In der Nacht zum Samstag bleibt der Himmel über der Pfalz makellos klar. Es ist nahezu windstill. Die Temperaturen sinken aufgrund der uneingeschränkten Ausstrahlung erneut spürbar ab und erreichen Tiefstwerte von 12 °C bis 14 °C. Die Luftfeuchtigkeit steigt im Laufe der Nacht auf rund 55 % bis 60 %. Nebelbildung wird durch die extreme Trockenheit der Gesamtluftsäule flächendeckend unterbunden. Niederschlagsereignisse treten nirgends auf.

Detaillierte Analyse der prognostizierten Gewitterwahrscheinlichkeiten

Die detaillierte Untersuchung der Gewitterparameter liefert für beide Tage ein eindeutiges Ergebnis. Während in den Vortagen noch eine energiereiche und instabile Luftmasse über Deutschland lag, die lokal zu schweren Unwettern führte, vollzieht sich am 6. August ein fundamentaler synoptischer Wechsel.

Das hochauflösende ICON-D2 Modell und die Konvektionsberechnungen des WRF Modells zeigen, dass die Schichtung der Atmosphäre über der Pfalz komplett stabilisiert wird. Die für die Entstehung von Gewittern notwendigen Zutaten – namentlich Labilität, Feuchtigkeit in der mittleren Troposphäre und ein Hebungsantrieb – sind an beiden Tagen nicht vorhanden. Die prognostizierten Werte für das CAPE (Convective Available Potential Energy) liegen sowohl am Donnerstag als auch am Freitag flächendeckend bei 0 J/kg. Es existiert somit keinerlei aufsteigbare Energie für kräftige Konvektion.

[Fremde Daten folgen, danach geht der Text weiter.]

/-- POLL about to write MCR. -/
def pollRts : State := { running .poll .poll4 0#64 quiet with tMcr := 0x01#8 }
/-- WRITE_BYTE about to write DATA. -/
def transmitting : State :=
  { running (.writeByte 0x55#8) .wb6 0#64 quiet with tLsr := 0x20#8, tMsr := 0x10#8 }
/-- POLL about to read DATA. -/
def receiving : State := { running .poll .poll2 0#64 (fullRing quiet) with tLsr := 0x61#8 }
/-- NOW about to start the counter. -/
def starting : State := running .now .now1 0#64 quiet
/-- SLEEP_MS waiting from 0x1233 for 1 tick, the counter started. -/
def sleeping : State :=
  { running .sleepMs .sm3 0#64 quiet with timerStarted := true, dlStart := 0x1233#32, dlEnd := 0x1234#32 }
/-- READ_NB about to pop. -/
def popping : State := running .readNb .rn5 0#64 (oneRecord quiet)

theorem witness_EncodeOfDecodeIsTheWord : decode 0x61410001#32 = .ok (.push 0x61#8 0x41#8) := by decide

theorem witness_StepRunsTheLatchedCommand :
    pollRts.nextMove = .controller ∧ ControlInv pollRts ∧ pollRts.step ≠ .idle
    ∧ decode pollRts.latchedWord = .ok .poll ∧ pollRts.running = some .poll :=
  ⟨rfl, controlInv_of_running rfl (by decide) rfl (by decide), by decide, by decide, rfl⟩
theorem witness_StepRunsTheLatchedCommand_idle : quiet.nextMove = .controller ∧ quiet.step = .idle := by decide

theorem witness_PlacedWordRunsNext : decode 0x0000000D#32 = .ok .sleepS := by decide

theorem witness_CmdWriteIsAcceptedRejectedOrLost :
    smallParams.hostBase % 4 = 0
    ∧ (withMoves [.host (.write 0x1000 4 0x00000002#32)] quiet).nextMove = .host (.write smallParams.hostBase 4 0x2#32)
    ∧ (withMoves [.host (.write 0x1000 4 0x00000002#32)] quiet).busy = false ∧ decode 0x2#32 = .ok .pop
    ∧ decode 0xF#32 = .error .reservedOpcode
    ∧ (withMoves [.host (.write 0x1000 4 0x00000002#32)] sleeping).busy = true := by decide

theorem witness_OperandRegistersArePlain :
    smallParams.hostBase % 4 = 0
    ∧ (withMoves [.host (.write 0x1004 4 7#32)] quiet).nextMove = .host (.write (smallParams.hostBase + 0x04) 4 7#32)
    ∧ (withMoves [.host (.write 0x1008 4 7#32)] quiet).nextMove = .host (.write (smallParams.hostBase + 0x08) 4 7#32)
    ∧ quiet.busy = false ∧ decode 0x7#32 = .ok .reached := by decide

theorem witness_HostReadsHaveNoSideEffect :
    smallParams.hostBase % 4 = 0
    ∧ (withMoves [.host (.read 0x1000 4)] quiet).nextMove = .host (.read (smallParams.hostBase + 0x00) 4)
    ∧ (withMoves [.host (.read 0x101C 4)] quiet).nextMove = .host (.read (smallParams.hostBase + 0x1C) 4) := by decide

theorem witness_StatReadsItsFields : 2 ≤ quiet.params.ringSlots := by decide

/-- Each clause at the ends of its range: the first and the last register, a narrow access, an unaligned one, one below
and one above the window. -/
theorem witness_HostAccessOutsideTheContractIsRefused :
    smallParams.hostBase % 4 = 0
    ∧ (withMoves [.host (.read 0x101C 4)] quiet).nextMove = .host (.read 0x101C 4)
    ∧ hostAccessWellFormed smallParams 0x1000 4 = true ∧ hostAccessWellFormed smallParams 0x101C 4 = true
    ∧ (2 : Nat) ≠ 4 ∧ 0x101D % 4 ≠ 0 ∧ (0x0FFC % 4 = 0 ∧ 0x0FFC < smallParams.hostBase)
    ∧ (0x1020 % 4 = 0 ∧ smallParams.hostBase + 0x1C < 0x1020) := by decide

theorem witness_ReadOnlyRegistersIgnoreWrites :
    smallParams.hostBase % 4 = 0
    ∧ (withMoves [.host (.write 0x100C 4 7#32)] quiet).nextMove = .host (.write (smallParams.hostBase + 0x0C) 4 7#32)
    ∧ (withMoves [.host (.write 0x101C 4 7#32)] quiet).nextMove = .host (.write (smallParams.hostBase + 0x1C) 4 7#32) := by
  decide

theorem witness_ResetPutsEveryRegisterToItsValue :
    (withMoves [.reset] sleeping).nextMove = .reset ∧ 2 ≤ sleeping.params.ringSlots ∧ decode 0x2#32 = .ok .pop := by
  decide

theorem witness_ReadNbOnEmptyBufferRaisesRts :
    let s := running .readNb .rn1 0#64 quiet
    s.step = .rn1 ∧ s.env.moves = [] ∧ s.fcEn = true ∧ s.wp = s.rp ∧ 1 ≤ s.params.resumeLevel
    ∧ s.env.lsrIn = 0x60#8 :: [] ∧ (0x60#8 : Byte).getLsbD 0 = false := by decide

theorem witness_EveryStepKeepsTheRingInvariant : RingInv receiving ∧ ∃ t, step receiving = .next t :=
  ⟨fullRing_ring, _, rfl⟩
theorem witness_EveryStepKeepsTheControlInvariant : ControlInv pollRts ∧ ∃ t, step pollRts = .next t :=
  ⟨controlInv_of_running rfl (by decide) rfl (by decide), _, rfl⟩
theorem witness_EveryStepKeepsTheFlowInvariant : FlowInv pollRts ∧ ∃ t, step pollRts = .next t :=
  ⟨⟨rfl, by decide⟩, _, rfl⟩

/-- With flow control off and a transaction made. -/
theorem witness_WithoutFlowControlNoModemAccess :
    let s := running .poll .poll1 0#64 (fresh { smallParams with flowControl := false } quiet.env)
    FlowInv s ∧ s.fcEn = false ∧ ∃ t tx, step s = .next t ∧ BusSaw [tx] s t :=
  ⟨⟨rfl, by decide⟩, rfl, _, _, rfl, rfl⟩

theorem witness_EveryStepKeepsTheTimerInvariant :
    ControlInv sleeping ∧ TimerInv sleeping ∧ ∃ t, step sleeping = .next t :=
  ⟨controlInv_of_running rfl (by decide) rfl (by decide), ⟨by decide, by decide, by decide⟩, _, rfl⟩

/-- The start, a read with the counter started, and a reset. -/
theorem witness_CounterIsStartedOncePerReset :
    (∃ t, step starting = .next t ∧ starting.timerStarted = false ∧ t.timerStarted = true)
    ∧ (TimerInv sleeping ∧ sleeping.nextMove ≠ .reset ∧ ∃ t tx, step sleeping = .next t ∧ BusSaw [tx] sleeping t
        ∧ tx.reg = .cntVal)
    ∧ ∃ t, step (withMoves [.reset] sleeping) = .next t :=
  ⟨⟨_, rfl, rfl, rfl⟩, ⟨⟨by decide, by decide, by decide⟩, by decide, _, _, rfl, rfl, rfl⟩, _, rfl⟩

theorem witness_EveryStepKeepsTheUartInvariant : UartInv transmitting ∧ ∃ t, step transmitting = .next t :=
  ⟨⟨by decide, by decide, by decide⟩, _, rfl⟩

/-- A read and a write of DATA. -/
theorem witness_DataIsAccessedOnlyWhenReady :
    (UartInv receiving ∧ ∃ t tx, step receiving = .next t ∧ BusSaw [tx] receiving t ∧ tx.reg = .data ∧ tx.dir = .read)
    ∧ (UartInv transmitting ∧ transmitting.fcEn = true
        ∧ ∃ t tx, step transmitting = .next t ∧ BusSaw [tx] transmitting t ∧ tx.reg = .data ∧ tx.dir = .write) :=
  ⟨⟨⟨by decide, by decide, by decide⟩, _, _, rfl, rfl, rfl, rfl⟩,
    ⟨by decide, by decide, by decide⟩, by decide, _, _, rfl, rfl, rfl, rfl⟩

theorem witness_EveryStepKeepsTheMcrInvariant : McrInv pollRts ∧ ∃ t, step pollRts = .next t :=
  ⟨fun _ => rfl, _, rfl⟩

/-- MCR 0x03 becomes 0x01. -/
theorem witness_OnlyTheRtsBitOfMcrChanges :
    let s : State := { pollRts with tMcr := 0x03#8, env := { pollRts.env with mcr := 0x03#8 } }
    McrInv s ∧ ∃ t, step s = .next t ∧ t.env.mcr ≠ s.env.mcr :=
  ⟨fun _ => rfl, _, rfl, by decide⟩

theorem witness_RtsShadowIsTheLastRtsWritten :
    (∃ t tx, step pollRts = .next t ∧ BusSaw [tx] pollRts t ∧ tx.dir = .write ∧ tx.reg = .mcr)
    ∧ ∃ t, step quiet = .next t ∧ BusSaw [] quiet t :=
  ⟨⟨_, _, rfl, rfl, rfl, rfl⟩, _, rfl, rfl⟩

theorem witness_EveryStepKeepsRspReservedBitsZero : RspInv pollRts ∧ ∃ t, step pollRts = .next t :=
  ⟨by unfold RspInv; decide, _, rfl⟩

theorem witness_OneTransactionAMicroStep : ∃ t tx, step receiving = .next t ∧ BusSaw [tx] receiving t :=
  ⟨_, _, rfl, rfl⟩

theorem witness_ResponseChangesOnlyAtFinishOrRejection :
    (∃ t, step transmitting = .next t) ∧ ∃ t, step (withMoves [.host (.write 0x1000 4 0xF#32)] quiet) = .next t :=
  ⟨⟨_, rfl⟩, _, rfl⟩

theorem witness_RunningCommandIgnoresTheOperandRegisters :
    sleeping.busy = true ∧ sleeping.nextMove ≠ .reset ∧ sleeping.nextMove = .controller
    ∧ ∃ t, step sleeping = .next t :=
  ⟨rfl, by decide, rfl, _, rfl⟩

theorem witness_OnlyThePushedSlotChanges :
    (∃ t, exec .poll receiving = .next t) ∧ ∃ t, exec .pop (oneRecord quiet) = .next t :=
  ⟨⟨_, rfl⟩, _, rfl⟩

theorem witness_EachRegisterChangesOnlyAtItsLabels :
    receiving.running = some .poll ∧ ∃ t, exec .poll receiving = .next t :=
  ⟨rfl, _, rfl⟩

theorem witness_PushAppendsAndDropsTheOldest :
    RingInv (fullRing quiet) ∧ (fullRing quiet).params.overwriteMode = .dropOldest ∧ (fullRing quiet).full = true
    ∧ RingInv quiet ∧ quiet.full = false :=
  ⟨fullRing_ring, rfl, by decide, quiet_ring, by decide⟩

theorem witness_PushUnderHoldWriteKeepsTheOldest :
    RingInv (holding (fullRing quiet)) ∧ (holding (fullRing quiet)).params.overwriteMode = .holdWrite :=
  ⟨holding_ring, rfl⟩

theorem witness_PopReturnsTheOldest :
    RingInv (oneRecord quiet) ∧ (oneRecord quiet).wp ≠ (oneRecord quiet).rp ∧ RingInv quiet ∧ quiet.wp = quiet.rp :=
  ⟨oneRecord_ring, by decide, quiet_ring, rfl⟩

/-- Thresholds 0, N - 1 and N. -/
theorem witness_NearlyFullComparesFreeSlots :
    RingInv (fullRing quiet) ∧ ((0#64 : DWord).extractLsb' 0 32).toNat = 0
    ∧ (fullRing quiet).params.ringSlots - 1 ≤ ((3#64 : DWord).extractLsb' 0 32).toNat :=
  ⟨fullRing_ring, by decide, by decide⟩
theorem witness_BelowComparesUnreadRecords :
    RingInv (fullRing quiet) ∧ ((0#64 : DWord).extractLsb' 0 32).toNat = 0
    ∧ (fullRing quiet).params.ringSlots ≤ ((4#64 : DWord).extractLsb' 0 32).toNat :=
  ⟨fullRing_ring, by decide, by decide⟩

theorem witness_RingCommandsActAsABoundedQueue : RingInv (fullRing quiet) := fullRing_ring

/-- N - 1 pushes, the smallest number allowed. -/
theorem witness_OverflowKeepsTheNewestRecords :
    RingInv quiet ∧ quiet.params.overwriteMode = .dropOldest ∧ quiet.wp = quiet.rp
    ∧ quiet.params.ringSlots - 1 ≤ [(1#8, 0x41#8), (1#8, 0x42#8), (1#8, 0x43#8)].length :=
  ⟨quiet_ring, rfl, rfl, by decide⟩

Gleichzeitig sorgt das Absinken innerhalb des Hochdruckkeils für eine ausgeprägte Sperrschicht in der mittleren Atmosphäre (Inversion), die jedwedes vertikale Wolkenwachstum im Keim erstickt. Die berechneten Lifted Indices (LI) bewegen sich im deutlich positiven Bereich von +3 bis +5, was eine hochgradig stabile Schichtung signalisiert. Auch die Taupunkte im bodennahen Bereich stützen diese Stabilität: Mit Werten von teilweise unter 10 °C am Freitag fehlt es der Atmosphäre schlichtweg an der nötigen Feuchtigkeitsmasse, um thermodynamische Prozesse in Gang zu setzen.

Zusammenfassend lässt sich festhalben: Die Gewitterwahrscheinlichkeit für die gesamte Pfalz liegt am 6.08.2026 und am 7.08.2026 bei exakt 0 %. Sämtliche betrachtete Modelle (vom grobmaschigen NAVGEM bis zum hochaufgelösten ICON-D2) simulieren für den Südwesten ein vollkommen ungestörtes und trockenes Hochsommerwetter. Erst zum darauffolgenden Wochenende deuten Langfristmodelle wie das ECMWF wieder einen Anstieg des Unwetterpotenzials an.